**What to produce**
Repeat verbatim only the lines from the opening of the material below through the one that contains "level : t.trig.level".

——————————

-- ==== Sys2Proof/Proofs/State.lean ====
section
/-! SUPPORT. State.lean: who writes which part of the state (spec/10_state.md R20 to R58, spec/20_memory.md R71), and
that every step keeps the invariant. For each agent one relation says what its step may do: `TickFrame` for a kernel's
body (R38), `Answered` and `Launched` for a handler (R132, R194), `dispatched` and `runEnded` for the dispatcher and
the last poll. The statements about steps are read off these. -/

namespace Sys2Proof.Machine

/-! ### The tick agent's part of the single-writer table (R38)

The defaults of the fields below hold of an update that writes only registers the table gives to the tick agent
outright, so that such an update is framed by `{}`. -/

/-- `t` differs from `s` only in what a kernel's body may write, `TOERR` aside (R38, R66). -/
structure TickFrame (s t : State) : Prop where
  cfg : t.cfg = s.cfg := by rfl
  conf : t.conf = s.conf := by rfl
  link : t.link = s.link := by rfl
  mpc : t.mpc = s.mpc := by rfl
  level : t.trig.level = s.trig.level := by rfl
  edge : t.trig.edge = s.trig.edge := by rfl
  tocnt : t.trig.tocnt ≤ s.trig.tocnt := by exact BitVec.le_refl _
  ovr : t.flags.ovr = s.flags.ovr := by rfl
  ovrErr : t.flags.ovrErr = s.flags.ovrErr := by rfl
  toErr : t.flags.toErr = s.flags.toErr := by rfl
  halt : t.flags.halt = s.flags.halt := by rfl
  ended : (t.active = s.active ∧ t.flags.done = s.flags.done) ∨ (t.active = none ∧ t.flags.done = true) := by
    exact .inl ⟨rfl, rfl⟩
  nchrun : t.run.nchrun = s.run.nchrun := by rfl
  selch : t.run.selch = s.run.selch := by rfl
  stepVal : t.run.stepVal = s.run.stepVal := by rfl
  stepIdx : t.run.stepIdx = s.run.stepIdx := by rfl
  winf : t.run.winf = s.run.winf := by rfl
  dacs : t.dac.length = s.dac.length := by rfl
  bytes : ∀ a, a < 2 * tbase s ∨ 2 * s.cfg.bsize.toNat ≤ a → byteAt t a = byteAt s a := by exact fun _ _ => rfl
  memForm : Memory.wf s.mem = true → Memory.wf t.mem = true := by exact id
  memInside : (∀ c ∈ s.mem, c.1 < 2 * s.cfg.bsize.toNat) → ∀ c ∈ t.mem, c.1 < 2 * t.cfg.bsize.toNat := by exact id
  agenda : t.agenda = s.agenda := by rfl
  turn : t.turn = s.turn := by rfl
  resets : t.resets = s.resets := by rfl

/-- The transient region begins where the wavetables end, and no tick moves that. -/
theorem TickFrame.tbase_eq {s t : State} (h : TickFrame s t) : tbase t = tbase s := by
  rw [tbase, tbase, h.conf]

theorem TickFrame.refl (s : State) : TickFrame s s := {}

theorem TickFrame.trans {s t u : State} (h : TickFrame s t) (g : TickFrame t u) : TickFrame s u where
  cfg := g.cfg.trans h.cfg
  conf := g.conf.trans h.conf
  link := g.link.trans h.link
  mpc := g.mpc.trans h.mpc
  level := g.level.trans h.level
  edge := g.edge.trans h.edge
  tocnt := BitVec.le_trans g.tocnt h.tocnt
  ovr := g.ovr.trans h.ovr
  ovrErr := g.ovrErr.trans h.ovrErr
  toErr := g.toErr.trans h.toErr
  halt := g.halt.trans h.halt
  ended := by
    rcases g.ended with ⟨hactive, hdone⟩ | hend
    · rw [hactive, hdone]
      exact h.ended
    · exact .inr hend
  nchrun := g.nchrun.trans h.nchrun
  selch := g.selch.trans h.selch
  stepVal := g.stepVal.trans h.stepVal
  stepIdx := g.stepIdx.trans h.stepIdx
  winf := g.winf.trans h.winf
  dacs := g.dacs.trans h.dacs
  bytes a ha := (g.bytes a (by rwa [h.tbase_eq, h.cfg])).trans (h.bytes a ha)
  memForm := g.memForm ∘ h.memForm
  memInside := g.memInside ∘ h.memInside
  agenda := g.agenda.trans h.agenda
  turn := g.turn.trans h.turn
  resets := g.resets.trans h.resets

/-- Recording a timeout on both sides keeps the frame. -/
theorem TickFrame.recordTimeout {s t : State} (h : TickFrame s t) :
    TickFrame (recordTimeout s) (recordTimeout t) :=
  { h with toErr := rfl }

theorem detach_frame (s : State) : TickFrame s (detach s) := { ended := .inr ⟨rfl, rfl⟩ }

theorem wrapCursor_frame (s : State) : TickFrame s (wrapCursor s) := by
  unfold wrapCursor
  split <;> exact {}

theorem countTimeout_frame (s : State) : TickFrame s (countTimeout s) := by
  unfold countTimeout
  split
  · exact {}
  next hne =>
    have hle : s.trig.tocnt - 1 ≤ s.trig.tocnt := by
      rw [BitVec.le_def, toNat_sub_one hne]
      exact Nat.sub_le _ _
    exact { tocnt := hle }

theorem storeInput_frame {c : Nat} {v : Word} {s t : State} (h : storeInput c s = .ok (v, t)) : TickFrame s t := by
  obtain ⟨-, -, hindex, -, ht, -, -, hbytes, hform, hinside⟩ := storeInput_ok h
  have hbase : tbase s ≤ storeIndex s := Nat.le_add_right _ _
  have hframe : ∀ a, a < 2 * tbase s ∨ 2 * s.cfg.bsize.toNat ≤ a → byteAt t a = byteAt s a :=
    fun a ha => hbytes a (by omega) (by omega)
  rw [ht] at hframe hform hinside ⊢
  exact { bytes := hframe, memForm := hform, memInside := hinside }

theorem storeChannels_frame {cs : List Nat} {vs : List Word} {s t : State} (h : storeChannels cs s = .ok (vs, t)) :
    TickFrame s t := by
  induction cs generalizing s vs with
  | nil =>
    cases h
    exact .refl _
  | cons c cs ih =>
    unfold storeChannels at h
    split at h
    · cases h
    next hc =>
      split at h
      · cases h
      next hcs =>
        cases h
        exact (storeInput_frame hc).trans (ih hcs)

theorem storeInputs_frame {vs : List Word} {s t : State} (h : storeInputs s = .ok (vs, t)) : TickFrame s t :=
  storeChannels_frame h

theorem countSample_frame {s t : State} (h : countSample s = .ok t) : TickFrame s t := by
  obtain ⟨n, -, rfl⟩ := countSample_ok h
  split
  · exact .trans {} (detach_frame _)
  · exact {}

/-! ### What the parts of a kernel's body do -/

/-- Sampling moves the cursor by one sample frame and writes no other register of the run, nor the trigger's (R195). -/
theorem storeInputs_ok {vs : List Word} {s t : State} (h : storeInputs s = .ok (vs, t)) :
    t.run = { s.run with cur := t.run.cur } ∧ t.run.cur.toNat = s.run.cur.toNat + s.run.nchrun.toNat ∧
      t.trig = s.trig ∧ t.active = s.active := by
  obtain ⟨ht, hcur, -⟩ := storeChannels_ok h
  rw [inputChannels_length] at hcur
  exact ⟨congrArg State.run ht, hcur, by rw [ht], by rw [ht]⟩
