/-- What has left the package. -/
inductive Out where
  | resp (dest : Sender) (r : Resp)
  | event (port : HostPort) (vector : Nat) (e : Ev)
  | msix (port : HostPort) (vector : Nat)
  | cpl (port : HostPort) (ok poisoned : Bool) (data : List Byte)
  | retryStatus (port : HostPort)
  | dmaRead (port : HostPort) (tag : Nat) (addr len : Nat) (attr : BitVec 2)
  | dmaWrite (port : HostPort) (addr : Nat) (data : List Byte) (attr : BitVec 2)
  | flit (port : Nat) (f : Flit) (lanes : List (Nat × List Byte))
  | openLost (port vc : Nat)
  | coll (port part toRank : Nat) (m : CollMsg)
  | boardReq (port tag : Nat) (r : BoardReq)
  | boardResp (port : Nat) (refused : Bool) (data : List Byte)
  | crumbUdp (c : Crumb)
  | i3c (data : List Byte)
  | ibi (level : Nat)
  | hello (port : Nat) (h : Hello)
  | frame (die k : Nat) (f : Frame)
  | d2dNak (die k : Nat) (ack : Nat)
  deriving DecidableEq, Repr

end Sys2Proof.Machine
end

——————————

**Solution for this problem**
-- ==== Sys2Proof/Proofs/State.lean ====
section
/-! SUPPORT. State.lean: who writes which part of the state (spec/10_state.md R20 to R58, spec/20_memory.md R71), and
that every step keeps the invariant. For each agent one relation says what its step may do: `TickFrame` for a kernel's
body (R38), `Answered` and `Launched` for a handler (R132, R194), `dispatched` and `runEnded` for the dispatcher and
the last poll. The statements about steps are read off these. -/

namespace Sys2Proof.Machine

/-! ### The tick agent's part of the single-writer table (R38)

The defaults of the fields below hold of an update that writes only registers the table gives to the tick agent
outright, so that such an update is framed by `{}`. -/

/-- `t` differs from `s` only in what a kernel's body may write, `TOERR` aside (R38, R66). -/
structure TickFrame (s t : State) : Prop where
  cfg : t.cfg = s.cfg := by rfl
  conf : t.conf = s.conf := by rfl
  link : t.link = s.link := by rfl
  mpc : t.mpc = s.mpc := by rfl
  level : t.trig.level = s.trig.level := by rfl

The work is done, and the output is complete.